In vivo imaging of CYP2J2 in tumor-bearing mice

The experiments were performed in accordance with guidelines approved by the ethics committee of Dalian Medical University (AEE19047). HeLa and HepG2 cells (5,000,000 cells in PBS) were injected subcutaneously into nude mice, respectively. When the tumors grown to a suitable size for imaging, MXMB (50 μmol/L) was injected into the solid tumors. Imaging was performed at 0–60 min by virtue of an in vivo imaging system (PerkinElmer IVIS, USA). The multi-spectral imaging was obtained from 670 to 730 nm and excitated at 630 nm.

Results and discussion

Construct double-filtering strategy to develop selectivity fluorescent probes

The pronounced substrate overlap for numerous CYPs poses a major obstacle in the development of highly selective probes for sensing a given CYP subtype. As such the main challenge for the development of CYP fluorescent probes is how to overcome the key problems associated with the interaction between various CYPs and small molecule fluorophores, to rapidly screen candidate(s) with preferred isoform-selectivity and metabolic reaction. With this research, a novel double-filtering strategy was developed to uncover CYP isoenzyme-specific NIR fluorescent probes, based on the CYP isoforms pool-based activity screening and virtual screening using reverse protein-ligand docking (Scheme 1).
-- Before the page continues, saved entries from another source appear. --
-- ==== Sys2Proof/Safety.lean ====
section
/-! DEFINITION. The terms of the claims: sound states (every store in its canonical form, s0 never written, at most eight
furrows to a herd), the issue of a word, and what an instruction leaves alone. -/

namespace Sys2Proof

open Sys2Proof.Machine

/-- The canonical form of a herd's registers (R33), and its furrows (R22). -/
structure HerdInv (h : Herd) : Prop where
  s : Sparse.wf zeros h.s
  s0 : ∀ c ∈ h.s, c.1 ≠ 0
  v : Sparse.wf zeros h.v
  vtag : Sparse.wf zeros h.vtag
  d : Sparse.wf atomReset h.d
  dtag : Sparse.wf zeros h.dtag
  acc : ∀ t ∈ h.acc, Sparse.wf zeros t
  furrows : h.furrows.length ≤ 8

/-- The canonical form of everything that the module stores: memory, host memory, tile stores, registers and counters. -/
structure Inv (s : State) : Prop where
  hbm : Memory.wf s.hbm
  hostMem : Memory.wf s.hostMem
  herds : ∀ h ∈ s.herds, HerdInv h
  tiles : ∀ c ∈ s.crews, Memory.wf c.tile
  coreRegs : Sparse.wf coreReset s.coreRegs
  partRegs : Sparse.wf partReset s.partRegs
  hostRegs : Sparse.wf zeros s.hostRegs
  counts : Sparse.wf zeros s.counts
  slotGen : Sparse.wf zeros s.slotGen

/-- State.issuer names a group of herd h that may issue (R50, R403) and whose turn of the cycle has not gone (R87, R356), and h has the
furrows that R22 allows. -/
structure Issues (s : State) (w : Issuer) (h : Herd) : Prop where
  who : s.issuer = some w
  herd : s.herd? w.key = some h
  may : h.canIssue w.f = true
  furrows : h.furrows.length ≤ 8
  turn : h.lateTurn w.f = false

/-- The active lanes of a word with this header, of the group named f (R23, R126). -/
def activeLanes (h : Herd) (f : Nat) (hd : Header) : List Nat := (h.lanesOf (h.group f)).filter (h.pred hd)

/-- The issue that the meanings judge. -/
def issueCtx (w : Issuer) (h : Herd) (hd : Header) : Ctx :=
  { key := w.key, h := h, f := w.f, furs := h.group w.f, pc := (h.fur w.f).pc, hdr := hd, lanes := h.lanesOf (h.group w.f)
    act := activeLanes h w.f hd, pa := w.pa, post := w.post }

/-- R126, R136: the predicate fields are sound: zero without a predicate, and a vector predicate register within the
allocation. -/
def PredOk (h : Herd) (hd : Header) : Prop :=
  (hd.pe = false → hd.pn = false ∧ hd.pk = false ∧ hd.pr = 0#5) ∧ (hd.pe = true → hd.pk = false → hd.pr.toNat < h.nregs)

/-- R126, R134: a legal header of an opcode that is not generic-capable; `u` says that the opcode accepts U = 1. -/
structure PlainHeader (h : Herd) (hd : Header) (u : Bool) : Prop where
  pred : PredOk h hd
  ss : hd.ss = 0#2
  wc : hd.wc = 0#3
  uni : hd.u = true → u = true

/-- The lane whose operands lane l uses: with U = 1 the lowest active one (R51). -/
def opLane (h : Herd) (f : Nat) (hd : Header) (l : Nat) : Nat := if hd.u then (activeLanes h f hd).headD 0 else l

/-- The issuing group continues at PC + 8; every other furrow stands as it was. -/
def Advanced (h h' : Herd) (f : Nat) : Prop :=
  ∀ j, h'.fur j = if j ∈ h.group f then { h.fur j with pc := (h.fur f).pc + 8#64 } else h.fur j

/-- What an instruction leaves that changes only its own herd: all of the module but that herd and the count of instructions
issued, which grows by 1 (R218). -/
structure OnlyHerd (s t : State) (w : Issuer) (h h' : Herd) : Prop where
  now : t.herd? w.key = some h'
  rest : t = { s with herds := t.herds, coreRegs := t.coreRegs }
  others : ∀ k, k ≠ w.key → t.herd? k = s.herd? k
  issued : t.coreReg h.core 0x040 = BitVec.ofNat 64 (min ((s.coreReg h.core 0x040).toNat + 1) (2 ^ 64 - 1))
  regs : ∀ n, n ≠ 4096 * h.core + 0x040 → Sparse.get coreReset t.coreRegs n = Sparse.get coreReset s.coreRegs n
  hbm : ∀ a, t.hbm.byte a = s.hbm.byte a
  host : ∀ a, t.hostMem.byte a = s.hostMem.byte a
  tiles : t.crews = s.crews

/-- What every completing word does to its own core's count (R218) and to the other herds: nothing, for a word whose effect
does not name them. -/
structure WordDone (s t : State) (w : Issuer) (h h' : Herd) : Prop where
  now : t.herd? w.key = some h'
  others : ∀ k, k ≠ w.key → t.herd? k = s.herd? k
  issued : t.coreReg h.core 0x040 = BitVec.ofNat 64 (min ((s.coreReg h.core 0x040).toNat + 1) (2 ^ 64 - 1))
  regs : ∀ n, n ≠ 4096 * h.core + 0x040 → Sparse.get coreReset t.coreRegs n = Sparse.get coreReset s.coreRegs n

/-- Lanes `ls` of vector register d hold `val`, its tag is `tag`, the group goes on, the holds are `hs`, and nothing else of
the herd changes. -/
structure LanesWritten (h h' : Herd) (f d : Nat) (ls : List Nat) (tag : Nat) (val : Nat → Lane) (hs : List Hold) : Prop where
  lanes : ∀ l ∈ ls, h'.vreg d l = val l
  vregs : ∀ n l, l < 64 → ¬ (n = d ∧ l ∈ ls) → h'.vreg n l = h.vreg n l
  tag : h'.tagOf d = tag
  tags : ∀ n, n ≠ d → h'.tagOf n = h.tagOf n
  pcs : Advanced h h' f
  rest : h' = { h with v := h'.v, vtag := h'.vtag, furrows := h'.furrows, holds := hs }

/-- S[d] holds `x`, or nothing is written when d is s0 (R33), the late writes of S[d] by words issued earlier stand no more (R158), the
group goes on, and nothing else of the herd changes. -/
structure SregWritten (h h' : Herd) (f d : Nat) (x : Word) : Prop where
  val : h'.sreg d = if d = 0 then 0#64 else x
  sregs : ∀ n, n ≠ d → h'.sreg n = h.sreg n
  pcs : Advanced h h' f
  rest : h' = { h with s := h'.s, furrows := h'.furrows, late := h.overrule d }

/-- R128, R153, R154: the modifier byte of a word that is not generic-capable. -/
def MbOk (r : FmtRule) (mb : BitVec 8) : Prop := mb.getLsbD 0 = false ∧ r.accepts (mbFmt mb) mb = true

/-- The state with the issuing word counted (R218). -/
def counted (s : State) (h : Herd) : State := s.act (bumpCore h.core 0x040)

/-- The state in which a trap of the issuing word is judged: an illegal-instruction trap changes no counter (R137), and a word that meets
any other trap counts as issued (log entry 10). -/
def trapBase (s : State) (h : Herd) (cls : Nat) : State := if cls = 0 then s else counted s h

/-- R356, R357: nothing delays a trap of a group: no other group's instruction is under way, and no trap of a lower group
pends. -/
abbrev TrapFree (h : Herd) (g : BitVec 8) : Prop := trapWaits h g = false ∧ pendBefore h g = false

/-- R356: no other group of the herd can issue in the cycle of the word of group f. -/
def Alone (h : Herd) (f : Nat) : Prop := ∀ i < h.furrows.length, i ≠ f → h.canIssue i = false

/-- What a trap at the issuing word records: a *before* trap resumes at the word (R355). -/
def trapAtWord (w : Issuer) (h : Herd) (cls cause : Nat) : TrapInfo :=
  { cls := cls, cause := cause, code := 0, lane := 255, addr := 0, tile := 0, group := furMask (h.group w.f)
    pc := (h.fur w.f).pc, resume := (h.fur w.f).pc }

/-- The state after a *before* trap of the issuing group: nothing of the word but its count, and the trap is taken (R136, R137,
R355, R357; which trapped words count is log entry 10). -/
def trapped (s : State) (h : Herd) (i : TrapInfo) : State :=
  run (trapBase s h i.cls) (takeTrap (trapBase s h i.cls) h i)

end Sys2Proof
end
In the first-stage of screening, a series of NIR fluorescent substrates were designed comprehensive consideration of fluorescence mechanism and the metabolic preference of CYP enzymes (S1 to S11, Supporting Information Fig. S1). These probes with a potential CYP-mediated fluorescence OFF to ON model, were then subjected to filtering by using CYP-dependent human liver microsome (HLM, CYP isoforms pool) system with NADPH. The in vitro preliminary screening was used to effectively construct a substrate pool of CYPs-activated NIR fluorescent probes, including S2, S4, S5, S9, S10 and S11 (Fig. 1A).
Figure 1

(A) Dealkylation rates of NIR fluorescent substrates by CYP-dependent human liver microsome (HLM). (B) Reverse protein-ligand docking predicted selectivity catalytic spectrum of CYPs for the designed NIR fluorescent substrates. P1, P2 and P3 are known fluorescent probes of CYPs. S1–S11 are the designed fluorescent substrates of CYPs. (C) Docking simulation (left) and molecular dynamic simulations (right) of S9 into CYP2C9. (D) Docking simulation (left) and molecular dynamic simulations (right) of S10 into CYP2J2.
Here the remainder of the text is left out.